Беспокоятся розы, невинные жертвы суровых шипов, а зеркала, эти погруженные в транс медиумы, говорят живыми голосами: «Там стучат, откройте!»
Все в доме хочет выйти, содрогаясь всем телом, будто трясясь в ознобе, чтобы посмотреть, кто же бьет, бьет в дверибарабан; хотят выйти кастрюли, тарахтя; цветочные вазы, крадучись; тазы – трах-тарарах! Блюда и чашки, звеня фарфоровым кашлем; серебряные столовые приборы, дрожа от смеха; пустые бутылки во главе с бутылью, украшенной стеариновыми слезами, что порой служит подсвечником в задней комнате; молитвенники; освященные ветви, думающие при стуке, что они охраняют дом от беды; ножницы, морские раковины, портреты, масленки, картонные коробки, спички, ключи…
…Только ее родственники притворяются спящими среди разбуженных, оживших вещей, на островах своих двуспальных кроватей, под панцирями одеял, от которых разит затхлостью. Напрасно рвет на куски большую тишину дверибарабан. «Все еще стучат!» – бормочет супруга одного из дядей Камилы, самая лицемерная. «Да, но горе тому, кто откроет!» – отвечает ей в темноте муж. «Который сейчас час? Ах ты. господи, я так сладко спала!… Все еще стучат!» – «Да, но горе тому, кто откроет!» – «А что скажут соседи?» – «Да, но горе тому, кто откроет!» – «Из-за одного этого надо бы выйти открыть, из-за нас, из-за того, что о нас будут говорить, представь себе!… Все еще стучат!» – «Да, но горе тому, кто откроет!» – «Нехорошо, где это видано? Просто неуважение, свинство!» – «Да, но горе тому, кто откроет!»
В глотках служанок смягчается сиплый голос ее дяди. Привидения, пропахшие кухней, зловеще шепчут в спальне хозяев: «Сеньор! Сеньор! Там стучат…» – и возвращаются на свои койки, полусонные, почесываясь от укусов блох, повторяя: «Да-да… но горе тому, кто откроет!»
…Бум-бум, барабан в доме… темь улицы… Собаки застилают лаем небо – кровлю для звезд, черных гадов и грязных прачек; на их руках пена из серебряных молний…
– Папа… папочка… папа!
В бреду она звала отца, няню, скончавшуюся в больнице, родственников, которые но хотели ее, даже умирающую, взять к себе в дом.
Кара де Анхель положил руку ей на лоб. «Выздоровление было бы чудом, – думал он, тихонько гладя ее голову. – Если бы я мог жаром своей ладони выжечь болезнь». Его мучило то что он знает, откуда взялась загадочная хворь, которая губила на глазах молодой побег, – от прилива чувств засвербило в горле, ползучая тоска глубже впивалась в грудь, – но что же делать, что делать?
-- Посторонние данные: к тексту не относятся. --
-- ==== Sys2Proof/Certificates/Slice0/Obligations.lean ====
section
/-! DEFINITION. The statements for the provers. Each names in its docstring the rules of spec/ it formalises; `log <n>` is
notes/assumptions/<n>.md. -/

open Sys2Proof Sys2Proof.Machine

/-! ## Encodings -/

/-- Every instruction some word stands for is read back from its own encoding, with every operand at every value (R81, R83, R84,
R91). -/
def Obligations.EncodeThenDecode : Prop :=
  ∀ i : Instr, i.wf = true → decode (encode i) = .ok i

/-- What a word decodes to encodes back to it: every command word that decodes, and every nonzero code at every sub-unit (R81, R84,
R91). The code 0x00 is one instruction, whatever sub-unit it is addressed to (R83). A code addressed to a sub-unit is log 7. -/
def Obligations.DecodedWordEncodesBack : Prop :=
  (∀ w i, decode (.command w) = .ok i → encode i = .command w ∧ i.wf = true) ∧
  (∀ u code, code ≠ 0 → encode (decodeRow u code) = .row u code ∧ (decodeRow u code).wf = true) ∧
  ∀ u, decodeRow u 0 = .xfVerbatim ∧ encode .xfVerbatim = .row .psel 0

/-- Words of 95_test_vectors.md section 2.1: commands, and the rows of codes 0xE5, 0x97, 0x80, 0x00. -/
def Obligations.SpecWordsDecode : Prop :=
  decode (.command 0x100) = .ok .ctxLoad ∧ decode (.command 0x200) = .ok .permBuild ∧
  decode (.command 0x300) = .ok .esbClear ∧ decode (.command 0x40A) = .ok (.arrWrite 10) ∧
  decode (.command 0x5C0) = .ok (.blkXform 0xC0) ∧ decode (.command 0x600) = .ok .blkEmit ∧
  decodeRow .psel 0xE5 = .ps2 3 5 ∧ decodeRow .cpl 0xE5 = .cp1p0 3 2 ∧
  decodeRow .hdp 0xE5 = .hdAccum 1 2 5 ∧ decodeRow .vdp 0xE5 = .vdAdd 3 2 5 ∧
  decodeRow .cpl 0x97 = .cp12p0 2 1 ∧ decodeRow .hdp 0x97 = .hdCapture 1 1 7 ∧
  decodeRow .hdp 0x80 = .hdCapture 1 0 0 ∧ ∀ u, decodeRow u 0x00 = .xfVerbatim

/-! ## Reset and the step -/

/-- What reset leaves, where R39 gives a value: zeros; and no buffer element holds a value. -/
def Obligations.ResetState : Prop :=
  State.reset.status.word = 0 ∧ State.reset.err = 0 ∧ State.reset.errInfo = 0 ∧ State.reset.blkX = 0 ∧
  State.reset.blkY = 0 ∧ State.reset.arrp = 0 ∧
  ∀ a, Memory.read State.reset.perm a = none ∧ Memory.read State.reset.arr a = none ∧
    Memory.read State.reset.bout a = none ∧ Memory.read State.reset.pcol a = none ∧
    Memory.read State.reset.prow a = none ∧ Memory.read State.reset.canvas a = none

/-- The reset pin, from any state, a stuck one included (R260); what the outside drives stays. That the pin is a pulse is the
model's choice (log 5). -/
def Obligations.ResetPinFromAnyState : Prop :=
  ∀ s : State, s.rst = true → ∃ t, step s = .next t ∧ t.status.word = 0 ∧ t.err = 0 ∧ t.errInfo = 0 ∧
    t.blkX = 0 ∧ t.blkY = 0 ∧ t.arrp = 0 ∧ t.stuck = false ∧ t.rst = false ∧
    (∀ a, Memory.read t.perm a = none ∧ Memory.read t.arr a = none ∧ Memory.read t.bout a = none ∧
      Memory.read t.pcol a = none ∧ Memory.read t.prow a = none ∧ Memory.read t.canvas a = none) ∧
    t.cfg = s.cfg ∧ t.hdr = s.hdr ∧ t.fe = s.fe ∧ t.port = s.port ∧ t.seq = s.seq

/-- One step takes the word at the front of the command port and runs the instruction it decodes to (R6, R68, R271). -/
def Obligations.StepRunsDecodedInstruction : Prop :=
  ∀ (s : State) (it : PortWord) (rest : List PortWord) (i : Instr), s.rst = false → s.stuck = false → s.port = it :: rest →
    decode it = .ok i → step s = exec i { s with port := rest }

/-- A command word with a reserved opcode, or with a nonzero operand on a command that takes none, takes IllegalCommand, before
any precondition, and does nothing else (R88, R237, R230). -/
def Obligations.ReservedWordsTakeIllegalCommand : Prop :=
  ∀ (s : State) (w : BitVec 12) (rest : List PortWord), s.rst = false → s.stuck = false → s.port = .command w :: rest →
    s.status.fault = false →
    ((opcodeOf w = 0 ∨ 7 ≤ (opcodeOf w).toNat) →
      step s = .next (faulted { s with port := rest } 7 ((opcodeOf w).setWidth 8))) ∧
    (opcodeOf w ∈ ([1, 2, 3, 6] : List (BitVec 4)) → operandOf w ≠ 0 →
      step s = .next (faulted { s with port := rest } 7 (0x80 ||| (opcodeOf w).setWidth 8)))

/-- In the faulted state every instruction but CTX_LOAD, and every rejected word, changes nothing (R241). -/
def Obligations.FaultedStateIgnoresAllButLoad : Prop :=
  (∀ (i : Instr) (s : State), s.status.fault = true → i ≠ .ctxLoad → exec i s = .next s) ∧
  (∀ (s : State) (it : PortWord) (rest : List PortWord) (r : Reject), s.status.fault = true → s.rst = false →
    s.stuck = false → s.port = it :: rest → decode it = .error r → step s = .next { s with port := rest })

/-- Every instruction answers a next state in every state: none stops the machine (R270, with the stuck CTX_LOAD of R244 as a
state of its own, log 9). -/
def Obligations.EveryInstructionAnswersNext : Prop :=
  ∀ (i : Instr) (s : State), ∃ t, exec i s = .next t

/-- When a step stops, and that it never refuses. It stops with a CTX_LOAD whose read was never answered (R244), or in a move of
the host that is blocked: a front-end call of its own that is never answered (R244), or an empty prefetch buffer (a choice of
log 8). The form of the two stops is log 9. -/
def Obligations.StepStopsOnlyWhenStuck : Prop :=
  ∀ s : State, (∀ r, step s ≠ .refused r) ∧
    ∀ f, step s = .fault f ↔ s.rst = false ∧
      ((f = .stuckInCtxLoad ∧ s.stuck = true) ∨
        (f = .hostBlocked ∧ s.stuck = false ∧ s.port = [] ∧ s.HostBlocked))

/-- A command out of sequence takes SequenceFault with its opcode and changes nothing else; a CTX_LOAD whose reads are answered
never ends in SequenceFault, whatever the flags are (R236). -/
def Obligations.SequenceFaultWhenNotReady : Prop :=
  (∀ (s : State) (q : StreamFields) (fe : FrontEnd), readFields s.fe = (some q, fe) →
    ∃ t, exec .ctxLoad s = .next t ∧ t.err ≠ 6) ∧
  ∀ (s : State) (b code : Byte), s.status.fault = false →
    (s.status.ctxValid = false → exec .permBuild s = .next (faulted s 6 2)) ∧
    (s.status.ctxValid = false ∨ s.status.esbValid = true → exec .esbClear s = .next (faulted s 6 3)) ∧
    (s.status.ctxValid = false ∨ s.status.arrFull = true ∨ s.status.boutValid = true ∨ s.status.done = true →
      exec (.arrWrite b) s = .next (faulted s 6 4)) ∧
    (s.status.ctxValid = false ∨ s.status.permValid = false ∨ s.status.esbValid = false ∨ s.status.arrFull = false ∨
        s.status.boutValid = true ∨ s.status.done = true →
      exec (.blkXform code) s = .next (faulted s 6 5)) ∧
    (s.status.boutValid = false → exec .blkEmit s = .next (faulted s 6 6))

/-- A code whose colour op names an absent plane takes IllegalCode with the code, before any write, in BLK_XFORM and in every row
of the code (R158, R163, R235; a row run alone is log 7). -/
def Obligations.AbsentPlaneTakesIllegalCode : Prop :=
  ∀ (s : State) (code : Byte), s.status.fault = false → ¬ LegalColor s.ctx.channels (colorOp code) →
    (∀ u, exec (decodeRow u code) s = .next (faulted s 5 code)) ∧
    (s.ReadyToTransform → exec (.blkXform code) s = .next (faulted s 5 code))

/-! ## CTX_LOAD -/

/-- The four reads of 8 raw bits, in the order version, op_table, encode_type, bit_count; 32 bits in all (R100, R101). -/
def Obligations.FourFieldsReadInOrder : Prop :=
  (∀ (fe : FrontEnd) (v o e b : Byte) (rest : List (Option Nat)),
    fe.script = some v.toNat :: some o.toNat :: some e.toNat :: some b.toNat :: rest →
    readFields fe = (some ⟨v, o, e, b⟩, { fe with script := rest, calls := fe.calls + 4, rawBits := fe.rawBits + 32 })) ∧
  (∀ fe : FrontEnd, fe.script = [] → ∃ q, readFields fe =
    (some q, { fe with calls := fe.calls + 4, rawBits := fe.rawBits + 32 }))

/-- The channel count, first match wins, and the unknown pixel format (R102, R103). -/
def Obligations.ChannelCountRule : Prop :=
  ∀ c : Context,
    (c.fmtFamily = 0 → c.depth ≤ 8 → channelCount c = some 1) ∧
    (c.fmtFamily = 0 → 8 < c.depth → c.fmtAlpha = 1 → channelCount c = some 4) ∧
    (c.fmtFamily = 0 → 8 < c.depth → c.fmtAlpha = 0 → channelCount c = some 3) ∧
    (c.fmtFamily = 1 → channelCount c = some 1) ∧
    (c.fmtFamily = 2 ∨ c.fmtFamily = 3 → channelCount c = none)

/-- A CTX_LOAD all of whose checks pass: every register it leaves, and nothing else changed (R100, R101, R105, R109, R111). -/
def Obligations.CtxLoadCommits : Prop :=
  ∀ (s : State) (q : StreamFields) (fe : FrontEnd) (ch : Nat) (h : Header) (size columns rows : Nat),
    readFields s.fe = (some q, fe) → h = sampleHeader s.cfg s.hdr → channelCount (latchedContext s q) = some ch →
    q.opTable = 0 → (q.version, q.bitCount, q.encodeType) ∈ legalTriples → h.degree ≠ 0 →
    size = 2 ^ h.degree → columns = (h.width + size - 1) / size → rows = (h.height + size - 1) / size →
    within s.cfg.degMax h.degree = true → within s.cfg.wbMax columns = true → within s.cfg.hbMax rows = true →
    exec .ctxLoad s = .next { s with
      status := { Status.reset with ctxValid := true, done := decide (columns = 0 ∨ rows = 0) }
      err := 0
      errInfo := 0
      arrp := 0
      blkX := 0
      blkY := 0
      fe := fe
      ctx := {
        version := q.version
        opTable := q.opTable
        encodeType := q.encodeType
        bitCount := q.bitCount
        fmtFamily := h.fmtFamily
        fmtAlpha := h.fmtAlpha
        depth := h.depth
        width := h.width
        height := h.height
        degree := h.degree
        channels := ch
        blockSize := size
        blockArea := size * size
        blockSamples := size * size * ch
        blockStride := size * ch
        widthBlocks := columns
        heightBlocks := rows } }

/-- The checks of CTX_LOAD in their order, each with the fault it raises when it is the first to fail (R103, R104, R105, R106,
R107, R108, R110, R112). -/
def Obligations.CtxLoadFailsInOrder : Prop :=
  ∀ (s : State) (q : StreamFields) (fe : FrontEnd) (h : Header), readFields s.fe = (some q, fe) →
    h = sampleHeader s.cfg s.hdr →
    (channelCount (latchedContext s q) = none → LoadFails s q fe 1 1) ∧
    (channelCount (latchedContext s q) ≠ none → q.opTable ≠ 0 ∨ q.encodeType.extractLsb' 1 7 ≠ 0 → LoadFails s q fe 1 2) ∧
    (channelCount (latchedContext s q) ≠ none → q.opTable = 0 → q.encodeType.extractLsb' 1 7 = 0 →
      (q.version ∉ ([1, 8, 16] : List Byte) → LoadFails s q fe 3 q.version) ∧
      (q.version ∈ ([1, 8, 16] : List Byte) → (q.version, q.bitCount, q.encodeType) ∉ legalTriples →
        LoadFails s q fe 2 q.bitCount) ∧
      ((q.version, q.bitCount, q.encodeType) ∈ legalTriples →
        (h.degree = 0 → LoadFails s q fe 1 3) ∧
        (h.degree ≠ 0 → within s.cfg.degMax h.degree = false → LoadFails s q fe 8 1) ∧
        (h.degree ≠ 0 → within s.cfg.degMax h.degree = true →
          within s.cfg.wbMax ((h.width + 2 ^ h.degree - 1) / 2 ^ h.degree) = false ∨
            within s.cfg.hbMax ((h.height + 2 ^ h.degree - 1) / 2 ^ h.degree) = false →
          LoadFails s q fe 8 2)))

/-- A context that passed came from one of the five legal combinations, a known family, a nonzero exponent (R104, R105, R107). -/
def Obligations.ValidContextIsOneOfFive : Prop :=
  ∀ (s t : State) (q : StreamFields) (fe : FrontEnd), readFields s.fe = (some q, fe) → exec .ctxLoad s = .next t →
    t.status.ctxValid = true →
    t.ctx.opTable = 0 ∧ (t.ctx.version, t.ctx.bitCount, t.ctx.encodeType) ∈ legalTriples ∧
    (t.ctx.fmtFamily = 0 ∨ t.ctx.fmtFamily = 1) ∧ t.ctx.degree ≠ 0 ∧ t.status.fault = false

/-- CTX_LOAD touches no buffer, parameter, port or host variable, whether it succeeds, faults or sticks (R112, R261). -/
def Obligations.CtxLoadFrame : Prop :=
  ∀ s t : State, exec .ctxLoad s = .next t →
    t.cfg = s.cfg ∧ t.perm = s.perm ∧ t.arr = s.arr ∧ t.bout = s.bout ∧ t.pcol = s.pcol ∧ t.prow = s.prow ∧
    t.canvas = s.canvas ∧ t.hdr = s.hdr ∧ t.port = s.port ∧ t.rst = s.rst ∧ t.seq = s.seq

/-- A CTX_LOAD whose read is never answered ends nowhere: no flag is set, no further word is taken, and the reset pin leaves the
state (R244, R260; the form is log 9). -/
def Obligations.UnansweredReadSticks : Prop :=
  ∀ (s : State) (fe : FrontEnd), readFields s.fe = (none, fe) →
    exec .ctxLoad s = .next { s with fe := fe, stuck := true } ∧
    step { s with fe := fe, stuck := true, rst := false } = .fault .stuckInCtxLoad ∧
    ∃ t, step { s with fe := fe, stuck := true, rst := true } = .next t ∧ t.stuck = false
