/-- Outside bulk mode, or with fewer than three channels, there is no prefetch (R208). -/
theorem hostTurn_of_no_prefetch {s : State} (hph : s.seq.phase = .cleared)
    (hn : s.ctx.channels < 3 ∨ bulkMode s = false) : hostTurn s = .next (goTo .sync s) := by
  have skipped : ¬ (bulkMode s = true ∧ 3 ≤ s.ctx.channels) := by
    rintro ⟨hb, hc⟩
    rcases hn with hn | hn
    · exact absurd hc (Nat.not_le.mpr hn)
    · exact Bool.false_ne_true (hn.symm.trans hb)
  simp only [hostTurn, hph, if_neg skipped]

/-- A prefetch that fails ends the decode call (R212). -/
theorem hostTurn_of_failed_prefetch {s : State} {e : Failure} {g : FrontEnd} (hph : s.seq.phase = .cleared)
    (hc : 3 ≤ s.ctx.channels) (hb : bulkMode s = true)
    (failed : prefetch s.seq.arch (s.ctx.widthBlocks * s.ctx.heightBlocks) s.fe = .fails e g) :
    hostTurn s = .next (giveUp e (s.setFe g)) := by
  simp only [hostTurn, hph, if_pos (And.intro hb hc), failed]

/-- Settles O60: with an empty port the step is the host's move, and each clause is the move of one phase. -/
theorem hostProgramOrder : Obligations.HostProgramOrder := by
  intro s hr hs hp
  rw [step_of_empty_port hr hs hp]
  refine ⟨fun hph => ?waiting, fun hph hf => ?loaded, fun hph hf => ?fault, fun hph => ?built, fun hph hn => ?noPrefetch,
    fun hph hc hb => ?prefetch, fun hph => ?sync, fun hph hn => ?lastBlock, fun hph hn => ?supply,
    fun hph vs hlen answers => ?decode, fun hph => ?write, fun hph => ?transform, fun hph hf => ?emit, fun hph => ?crop⟩
  case waiting =>
    rw [hostTurn_of_waiting hph, nextJob]
    refine ⟨fun hj => by rw [hj], fun j rest hj => ?_⟩
    simp only [hj, startJob, issue_of_empty_port, State.setSeq_port, State.setHdr_port, hp]
    rfl
  case fault =>
    rw [hostTurn_of_fault hph hf]
    rfl
  case noPrefetch =>
    rw [hostTurn_of_no_prefetch hph hn]
    rfl
  case prefetch =>
    exact ⟨fun codes g given => hostTurn_of_prefetched hph hc hb given,
      fun e g failed => hostTurn_of_failed_prefetch hph hc hb failed⟩
  case sync =>
    refine ⟨fun g given => ?_, fun e g failed => ?_⟩
    · simp only [hostTurn, hph, given]
      rfl
    · simp only [hostTurn, hph, failed]
      rfl
  case lastBlock =>
    simp only [hostTurn, hph, if_neg (Nat.not_lt.mpr hn)]
    rfl
  case supply =>
    refine ⟨fun c g given => ?_, fun e g failed => ?_⟩
    · simp only [hostTurn, hph, if_pos hn, given]
      rfl
    · simp only [hostTurn, hph, if_pos hn, failed]
      rfl
  case decode =>
    have bytes := FrontEnd.decode_of_answers (fe := s.fe) (vs := vs) fun j v hv => by rw [Nat.one_mul, answers j v hv]
    simp only [hostTurn, hph, ← hlen, bytes]
    rfl
  case loaded | emit =>
    simp only [hostTurn, hph, hf, issue_of_empty_port, State.setSeq_port, hp]
    rfl
  case built | transform =>
    simp only [hostTurn, hph, issue_of_empty_port, hp]
    rfl
  case write =>
    simp only [hostTurn, hph, hp, List.nil_append]
    rfl
  case crop =>
    simp only [hostTurn, hph]
    rfl

end Sys2Proof.Machine
end

section
/-! PROOFS. The exceptions' statements (60_exceptions.md): when a step stops, what the faulted state ignores, a read that is never
answered, and the commands out of sequence. -/

namespace Sys2Proof.Machine

/-! When a step stops (60_exceptions.md R244, R245). -/

/-- Every instruction but CTX_LOAD stands behind the gate of the commands or the gate of the rows. -/
theorem exec_gate {i : Instr} (hi : i ≠ .ctxLoad) (s : State) :
    (∃ op ready effect, exec i s = runCommand op ready effect s) ∨ ∃ code effect, exec i s = runRow code effect s := by
  cases i
  case ctxLoad => contradiction
  case permBuild | esbClear | arrWrite | blkXform | blkEmit => exact .inl ⟨_, _, _, rfl⟩
  all_goals exact .inr ⟨_, _, rfl⟩

/-- CTX_LOAD answers a next state: a stuck one, or the one its answered reads lead to. -/
theorem execCtxLoad_next (s : State) : ∃ t, execCtxLoad s = .next t := by
  unfold execCtxLoad
  split <;> exact ⟨_, rfl⟩

theorem exec_next (i : Instr) (s : State) : ∃ t, exec i s = .next t := by
  by_cases hi : i = .ctxLoad
  · subst hi
    exact execCtxLoad_next s
  · rcases exec_gate hi s with ⟨op, ready, effect, e⟩ | ⟨code, effect, e⟩ <;> rw [e]
    · exact runCommand_next op ready effect s
    · exact runRow_next code effect s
Мысли в голове смешивались с молитвами. «Если бы я мог проникнуть под веки и осушить слезы в ее глазах… милосердных и после изгнания… Ее зрачки цвета крылышек надежды нашей… спаси, господи, к тебе взываем мы, изгнанники… Жить – преступление… Ныне и присно… Когда любишь… Пошли нам это сегодня, господи…»
Он думал о своем доме, как думают о доме чужом. Его долг здесь, где лежит Камила; здесь он не у себя дома, но зато – с Камилой… А если Камилы не станет?… Легкая боль кольнула сердце и прошла… А если Камилы не станет?…
Мимо с грохотом проехал фургон. На полках в харчевне зазвенели бутылки, звякнуло кольцо на двери, задрожали соседние дома… Кара де Анхель почувствовал со страхом, что засыпает стоя. Лучше сесть. Около столика с лекарствами стоял стул. Он тяжело опустился на него. Тиканье часов, запах камфары, мерцание свечей перед изображениями всемогущих Иисуса де ла Мерсед и Иисуса де Канцелярия, стол, полотенца, лекарства, веревка святого Франциска, – ее одолжила одна из соседок, чтобы изгнать дьявола, – все начало вдруг рассыпаться монотонными стихами, гаммой звуков постепенного погружения в сон; внезапное растворение, приятное недомогание; вот все скрывается, словно течет, опять появляется, застывает, исчезает, пронизанное голубыми тенями проносящихся сновидений.